Сергей лег на пол, заглянул под тумбочку — веревка все еще лежала там. Он протянул руку, достал пыльный моток веревки, попытался подняться — не получилось. Сергей беспомощно посмотрел на Катю, та вздохнула, подошла, помогла встать на ноги.
— Спасибо, — поблагодарил Сергей.
— Не за что, — тоскливо усмехнулась Катя.
Сергей размотал веревку, перекинул ее, как и несколько лет назад, через подоконник, привязал, подергал за другой конец — привязано крепко. Сергей сел на подоконник, задергался, пытаясь взять свою импровизированную трость так, чтобы она ему не мешала. Подошла Катя, протянула руку.
— Давай помогу.
Сергей с благодарностью протянул ей палку от перил, перекинул ноги через подоконник, ухватился за веревку и начал медленно осторожно спускаться вниз. Этот спуск, хоть и не первый, дался ему сложнее, чем предыдущие. Сергей работал только рукам, иногда боялся, что не удержится, слабые пальцы отпустят веревку и он грохнется вниз. Наконец ноги коснулись земли. Сергей привалился к стене, поднял голову и махнул Кате рукой. Веревка задергалась, нервными рывками стала подниматься вверх, исчезла в проеме окна. Сергей ждал. Прошло около минуты, прежде чем веревка снова появилась в окне. К ее концу был привязан теперь прут от перил.

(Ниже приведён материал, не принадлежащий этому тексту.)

/-- A load requested (06 R167): refused with result 0x0C while one is pending. -/
def requestLoad (s : State) : Nat × State :=
  if getObj s (key 0x2610 3) = 1 then (abortRefused, setObj s (key 0x2610 4) 0xC)
  else
    (0, setObj { s with requests := { s.requests with
      loadProgram := getObj s (key 0x2610 1), loadBasin := getObj s (key 0x2610 2) } } (key 0x2610 3) 1)

/-- A brook begins to train when the fabric is enabled (12, 16 Table HST-4). -/
def trainBrooks (s : State) : State :=
  forUpTo 18 (fun k s => if brookState s k = 0 then setObj s (brookKey k 1) 1 else s) s

/-- 0x2C00.02 written: after the boot, enabling starts the training that B8 starts otherwise (log 34). -/
def enableFabric (v : Nat) (s : State) : State :=
  let s := setObj s (key 0x2C00 2) v
  if v = 1 ∧ s.tick.running then trainBrooks s else s

/-- Requests with a result object of their own (check 12). -/
def resultRequest (k v : Nat) (s : State) : Option (Nat × State) :=
  if v ≠ 1 then none
  else if k = key 0x2610 3 then some (requestLoad s)
  else if k = key 0x2A20 4 then some (requestMargin s)
  else if k = key 0x2E10 0xB then some (requestRetire s)
  else if k = key 0x2E30 1 then some (requestActivation s)
  else if k = key 0x3020 3 then some (requestVerify s)
  else none

/-- The objects whose value 1 makes a request, or acts, and whose value 0 has no effect. -/
def oneShot (k : Nat) : Bool :=
  decide (k ∈ [key 0x2110 1, key 0x2610 3, key 0x2611 2, key 0x2611 3, key 0x2A20 4, key 0x2B01 5, key 0x2C01 2,
    key 0x2D02 3, key 0x2E10 0xB, key 0x2E30 1, key 0x3020 3, key 0x3030 3, key 0x3040 4, key 0x3040 5, key 0x3101 4,
    key 0x3101 5, key 0x3101 6, key 0x3110 5]) ||
    (decide (0x5300 ≤ k / 256 ∧ k / 256 ≤ 0x5311) && decide (k % 256 = 0xD))

/-- What a value of 1 does at the objects of `oneShot` that have no result object. -/
def actOne (m k : Nat) (s : State) : State :=
  if k = key 0x2611 2 then
    setObj { s with requests := { s.requests with switchBasin := getObj s (key 0x2611 1) } } k 1
  else if k = key 0x2611 3 then
    setObj { s with requests := { s.requests with clearBasin := getObj s (key 0x2611 1) } } k 1
  else if k = key 0x3030 3 then requestBurn s
  else if k = key 0x3040 4 then lockDebug s
  else if k = key 0x3040 5 then burnDisable s
  else if k = key 0x3101 4 then acceptHandover m s
  else if k = key 0x3101 5 then vacate s
  else if k = key 0x3101 6 then seizeOwnership s
  else if k = key 0x3110 5 then resetComm s
  else if 0x5300 ≤ k / 256 ∧ k / 256 ≤ 0x5311 then raise 53 (.brook (k / 256 - 0x5300)) (retrainBrook (k / 256 - 0x5300) s)
  else setObj s k 1

/-- An accepted write takes effect (14 R376, R379): the abort code of check 12, and the state. -/
def applyWrite (m k v : Nat) (a : Access) (s : State) : Nat × State :=
  match resultRequest k v s with
  | some r => r
  | none =>
    if oneShot k then (0, if v = 1 then actOne m k s else s)
    else if a = .rw then
      (0, { s with copies := mapPut (objDefault k) s.copies (m * 2 ^ 24 + k) v })
    else if k = key 0x2120 1 then (0, failPond raise (physOf s v) (setObj s k v))
    else if k = key 0x2200 1 then (0, selectSource v s)
    else if k = key 0x2200 4 then (0, readopt v s)
    else if k = key 0x2B01 1 then (0, followArea (readRecords (setObj s k v)))
    else if k = key 0x2C00 2 then (0, enableFabric v s)
    else if k = key 0x2D01 1 then (0, setShareArea v s)
    else if k = key 0x2620 4 then (0, setObj s k (v % 512))
    else if k = key 0x2E01 5 then (0, ackMask 0 v s)
    else if k = key 0x2E01 6 then (0, ackMask 64 v s)
    else if k = key 0x2E01 7 then (0, clearMask 0 v s)
    else if k = key 0x2E01 8 then (0, clearMask 64 v s)
    else if k = key 0x2F00 1 then (0, requestPower v m s)
    else if k = key 0x3101 1 then
      (if ownState s ≤ 1 then (0, claimEffect m v s) else (abortOwner, addObj s (key 0x3130 4) 1))
    else if k = key 0x3101 2 then (0, refreshLease s)
    else if k = key 0x3101 3 then (0, nameSuccessor v s)
    else (0, setObj s k v)

/-! ## The checks in order -/

/-- A boot that stopped at B2 serves only the objects of 0x2000 to 0x207F and 0x3000 to 0x30FF (16 R441). -/
def servedIndex (s : State) (index : Nat) : Bool :=
  !s.boot.stopped || decide (0x2000 ≤ index ∧ index ≤ 0x207F) || decide (0x3000 ≤ index ∧ index ≤ 0x30FF)

/-- Checks 1 and 2: the row of an object, or the abort code. -/
def lookup (s : State) (index sub : Nat) : Except Nat ObjRow :=
  if !indexImplemented index || !servedIndex s index then .error abortIndex
  else
    match objRow index sub with
    | none => .error abortSub
    | some r => .ok r

/-- The objects of varying length (14 Table DIC-2). -/
def longType (r : ObjRow) : Bool := decide (typeSize r.type = 0)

Сергей подождал, когда его «трость» спустится на доступный ему уровень и, не отрывая плеча от стены, к которой привалился, начал отвязывать палку. Руки тряслись, узлы не поддавались. Сергей попытался успокоиться, отвязал прут, жадно схватил его, оперся.
Катино лицо показалось в окне. Сергей помахал ей рукой, послал воздушный поцелуйчик и, не оглядываясь, стараясь не привлекать к себе внимания, медленно похромал прочь.
Катя смотрела ему в спину, в глазах ее стояли слезы. Почему-то казалось, что больше никогда его не увидит, никогда не увидит и Виктора. Она стряхнула слезы, пристально смотрела в удаляющуюся спину. Может обернется? Вот сейчас. Нет, сейчас. Но Сергей так и не обернулся. Его, уменьшающаяся с каждым шагом, фигурка вскоре совсем пропала из поля ее зрения. Это навсегда.
Катя затащила веревку обратно в номер отеля, номер, который стал для нее тюрьмой, закрыла окно, задернула занавески и горько заплакала.
На этом месте дневник Сергея Александровича Волкова обрывается. Есть, правда, в нем еще несколько корявых трудно разбираемых абзацев, на них и базируется то, что написано ниже. Хотя на девяносто процентов вся пятая часть является вымыслом (или не вымыслом) автора. Во всяком случае, настоящая дальнейшая судьба Волкова в точности мне не известна. Те события, которые будут описаны ниже вряд ли имеют какое-либо отношение к Сергею Александровичу, а если и имеют, то самое малое, хотя не исключены совпадения.
Часть пятая
Помните о них.
Обязательно помните!..
Они погибали, как тысячи, тысячи других…
Они хотели рисовать, играть на скрипке и
учить детей арифметике…
Они очень хотели жить.
Они вошли в полуразрушенный дом. Пол завален хламом, непонятным мусором. Сергей присел на корточки, погрузил руку в кучу тряпья, вытащил оттуда оборванную куклу с треснутой фарфоровой головой.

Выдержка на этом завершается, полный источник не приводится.